SUPPLIED INFORMATION ▸
-- ==== Sys2Proof/Laws/State.lean ====
section
/-! SUPPORT. What each update of the state does to each field: one lemma per field per update, so that no later proof
unfolds a record update. -/

namespace Sys2Proof.Machine

variable (s : State)

/-! ### modTiming -/

@[simp] theorem State.modTiming_now (f : Timing → Timing) : (s.modTiming f).now = s.now := rfl
@[simp] theorem State.modTiming_straps (f : Timing → Timing) : (s.modTiming f).straps = s.straps := rfl
@[simp] theorem State.modTiming_timing (f : Timing → Timing) : (s.modTiming f).timing = f s.timing := rfl
@[simp] theorem State.modTiming_ports (f : Timing → Timing) : (s.modTiming f).ports = s.ports := rfl
@[simp] theorem State.modTiming_coders (f : Timing → Timing) : (s.modTiming f).coders = s.coders := rfl
@[simp] theorem State.modTiming_alloc (f : Timing → Timing) : (s.modTiming f).alloc = s.alloc := rfl
@[simp] theorem State.modTiming_store (f : Timing → Timing) : (s.modTiming f).store = s.store := rfl
@[simp] theorem State.modTiming_clipLog (f : Timing → Timing) : (s.modTiming f).clipLog = s.clipLog := rfl
@[simp] theorem State.modTiming_mixer (f : Timing → Timing) : (s.modTiming f).mixer = s.mixer := rfl
@[simp] theorem State.modTiming_paths (f : Timing → Timing) : (s.modTiming f).paths = s.paths := rfl
@[simp] theorem State.modTiming_sched (f : Timing → Timing) : (s.modTiming f).sched = s.sched := rfl
@[simp] theorem State.modTiming_control (f : Timing → Timing) : (s.modTiming f).control = s.control := rfl
@[simp] theorem State.modTiming_freeReads (f : Timing → Timing) : (s.modTiming f).freeReads = s.freeReads := rfl
@[simp] theorem State.modTiming_tickOrders (f : Timing → Timing) : (s.modTiming f).tickOrders = s.tickOrders := rfl
@[simp] theorem State.modTiming_pending (f : Timing → Timing) : (s.modTiming f).pending = s.pending := rfl

/-! ### modAlloc -/

@[simp] theorem State.modAlloc_now (f : Allocation → Allocation) : (s.modAlloc f).now = s.now := rfl
@[simp] theorem State.modAlloc_straps (f : Allocation → Allocation) : (s.modAlloc f).straps = s.straps := rfl
@[simp] theorem State.modAlloc_timing (f : Allocation → Allocation) : (s.modAlloc f).timing = s.timing := rfl
@[simp] theorem State.modAlloc_ports (f : Allocation → Allocation) : (s.modAlloc f).ports = s.ports := rfl
@[simp] theorem State.modAlloc_coders (f : Allocation → Allocation) : (s.modAlloc f).coders = s.coders := rfl
@[simp] theorem State.modAlloc_alloc (f : Allocation → Allocation) : (s.modAlloc f).alloc = f s.alloc := rfl
@[simp] theorem State.modAlloc_store (f : Allocation → Allocation) : (s.modAlloc f).store = s.store := rfl
@[simp] theorem State.modAlloc_clipLog (f : Allocation → Allocation) : (s.modAlloc f).clipLog = s.clipLog := rfl
@[simp] theorem State.modAlloc_mixer (f : Allocation → Allocation) : (s.modAlloc f).mixer = s.mixer := rfl
@[simp] theorem State.modAlloc_paths (f : Allocation → Allocation) : (s.modAlloc f).paths = s.paths := rfl
@[simp] theorem State.modAlloc_sched (f : Allocation → Allocation) : (s.modAlloc f).sched = s.sched := rfl
@[simp] theorem State.modAlloc_control (f : Allocation → Allocation) : (s.modAlloc f).control = s.control := rfl
@[simp] theorem State.modAlloc_freeReads (f : Allocation → Allocation) : (s.modAlloc f).freeReads = s.freeReads := rfl
@[simp] theorem State.modAlloc_tickOrders (f : Allocation → Allocation) : (s.modAlloc f).tickOrders = s.tickOrders := rfl
@[simp] theorem State.modAlloc_pending (f : Allocation → Allocation) : (s.modAlloc f).pending = s.pending := rfl

/-! ### modStore -/

@[simp] theorem State.modStore_now (f : Store → Store) : (s.modStore f).now = s.now := rfl
@[simp] theorem State.modStore_straps (f : Store → Store) : (s.modStore f).straps = s.straps := rfl
@[simp] theorem State.modStore_timing (f : Store → Store) : (s.modStore f).timing = s.timing := rfl
@[simp] theorem State.modStore_ports (f : Store → Store) : (s.modStore f).ports = s.ports := rfl
@[simp] theorem State.modStore_coders (f : Store → Store) : (s.modStore f).coders = s.coders := rfl
@[simp] theorem State.modStore_alloc (f : Store → Store) : (s.modStore f).alloc = s.alloc := rfl
@[simp] theorem State.modStore_store (f : Store → Store) : (s.modStore f).store = f s.store := rfl
@[simp] theorem State.modStore_clipLog (f : Store → Store) : (s.modStore f).clipLog = s.clipLog := rfl
@[simp] theorem State.modStore_mixer (f : Store → Store) : (s.modStore f).mixer = s.mixer := rfl
@[simp] theorem State.modStore_paths (f : Store → Store) : (s.modStore f).paths = s.paths := rfl
@[simp] theorem State.modStore_sched (f : Store → Store) : (s.modStore f).sched = s.sched := rfl
@[simp] theorem State.modStore_control (f : Store → Store) : (s.modStore f).control = s.control := rfl
@[simp] theorem State.modStore_freeReads (f : Store → Store) : (s.modStore f).freeReads = s.freeReads := rfl
@[simp] theorem State.modStore_tickOrders (f : Store → Store) : (s.modStore f).tickOrders = s.tickOrders := rfl
@[simp] theorem State.modStore_pending (f : Store → Store) : (s.modStore f).pending = s.pending := rfl

/-! ### modClipLog -/

@[simp] theorem State.modClipLog_now (f : ClipLog → ClipLog) : (s.modClipLog f).now = s.now := rfl
@[simp] theorem State.modClipLog_straps (f : ClipLog → ClipLog) : (s.modClipLog f).straps = s.straps := rfl
@[simp] theorem State.modClipLog_timing (f : ClipLog → ClipLog) : (s.modClipLog f).timing = s.timing := rfl
@[simp] theorem State.modClipLog_ports (f : ClipLog → ClipLog) : (s.modClipLog f).ports = s.ports := rfl
@[simp] theorem State.modClipLog_coders (f : ClipLog → ClipLog) : (s.modClipLog f).coders = s.coders := rfl
@[simp] theorem State.modClipLog_alloc (f : ClipLog → ClipLog) : (s.modClipLog f).alloc = s.alloc := rfl
@[simp] theorem State.modClipLog_store (f : ClipLog → ClipLog) : (s.modClipLog f).store = s.store := rfl
@[simp] theorem State.modClipLog_clipLog (f : ClipLog → ClipLog) : (s.modClipLog f).clipLog = f s.clipLog := rfl
@[simp] theorem State.modClipLog_mixer (f : ClipLog → ClipLog) : (s.modClipLog f).mixer = s.mixer := rfl
@[simp] theorem State.modClipLog_paths (f : ClipLog → ClipLog) : (s.modClipLog f).paths = s.paths := rfl
@[simp] theorem State.modClipLog_sched (f : ClipLog → ClipLog) : (s.modClipLog f).sched = s.sched := rfl
@[simp] theorem State.modClipLog_control (f : ClipLog → ClipLog) : (s.modClipLog f).control = s.control := rfl
@[simp] theorem State.modClipLog_freeReads (f : ClipLog → ClipLog) : (s.modClipLog f).freeReads = s.freeReads := rfl
@[simp] theorem State.modClipLog_tickOrders (f : ClipLog → ClipLog) : (s.modClipLog f).tickOrders = s.tickOrders := rfl
@[simp] theorem State.modClipLog_pending (f : ClipLog → ClipLog) : (s.modClipLog f).pending = s.pending := rfl

/-! ### modMixer -/

@[simp] theorem State.modMixer_now (f : Mixer → Mixer) : (s.modMixer f).now = s.now := rfl
@[simp] theorem State.modMixer_straps (f : Mixer → Mixer) : (s.modMixer f).straps = s.straps := rfl
@[simp] theorem State.modMixer_timing (f : Mixer → Mixer) : (s.modMixer f).timing = s.timing := rfl
@[simp] theorem State.modMixer_ports (f : Mixer → Mixer) : (s.modMixer f).ports = s.ports := rfl
@[simp] theorem State.modMixer_coders (f : Mixer → Mixer) : (s.modMixer f).coders = s.coders := rfl
@[simp] theorem State.modMixer_alloc (f : Mixer → Mixer) : (s.modMixer f).alloc = s.alloc := rfl
@[simp] theorem State.modMixer_store (f : Mixer → Mixer) : (s.modMixer f).store = s.store := rfl
@[simp] theorem State.modMixer_clipLog (f : Mixer → Mixer) : (s.modMixer f).clipLog = s.clipLog := rfl
@[simp] theorem State.modMixer_mixer (f : Mixer → Mixer) : (s.modMixer f).mixer = f s.mixer := rfl
@[simp] theorem State.modMixer_paths (f : Mixer → Mixer) : (s.modMixer f).paths = s.paths := rfl
@[simp] theorem State.modMixer_sched (f : Mixer → Mixer) : (s.modMixer f).sched = s.sched := rfl
@[simp] theorem State.modMixer_control (f : Mixer → Mixer) : (s.modMixer f).control = s.control := rfl
@[simp] theorem State.modMixer_freeReads (f : Mixer → Mixer) : (s.modMixer f).freeReads = s.freeReads := rfl
@[simp] theorem State.modMixer_tickOrders (f : Mixer → Mixer) : (s.modMixer f).tickOrders = s.tickOrders := rfl
@[simp] theorem State.modMixer_pending (f : Mixer → Mixer) : (s.modMixer f).pending = s.pending := rfl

EXERCISE INSTRUCTIONS ▸
What you return must be the lines from the line holding "(s.modMixer f).control = s.control := rfl" through the final line of the material, word for word, and nothing more.

OUTPUT OF THE EXERCISE ▸
@[simp] theorem State.modMixer_control (f : Mixer → Mixer) : (s.modMixer f).control = s.control := rfl
@[simp] theorem State.modMixer_freeReads (f : Mixer → Mixer) : (s.modMixer f).freeReads = s.freeReads := rfl
@[simp] theorem State.modMixer_tickOrders (f : Mixer → Mixer) : (s.modMixer f).tickOrders = s.tickOrders := rfl
@[simp] theorem State.modMixer_pending (f : Mixer → Mixer) : (s.modMixer f).pending = s.pending := rfl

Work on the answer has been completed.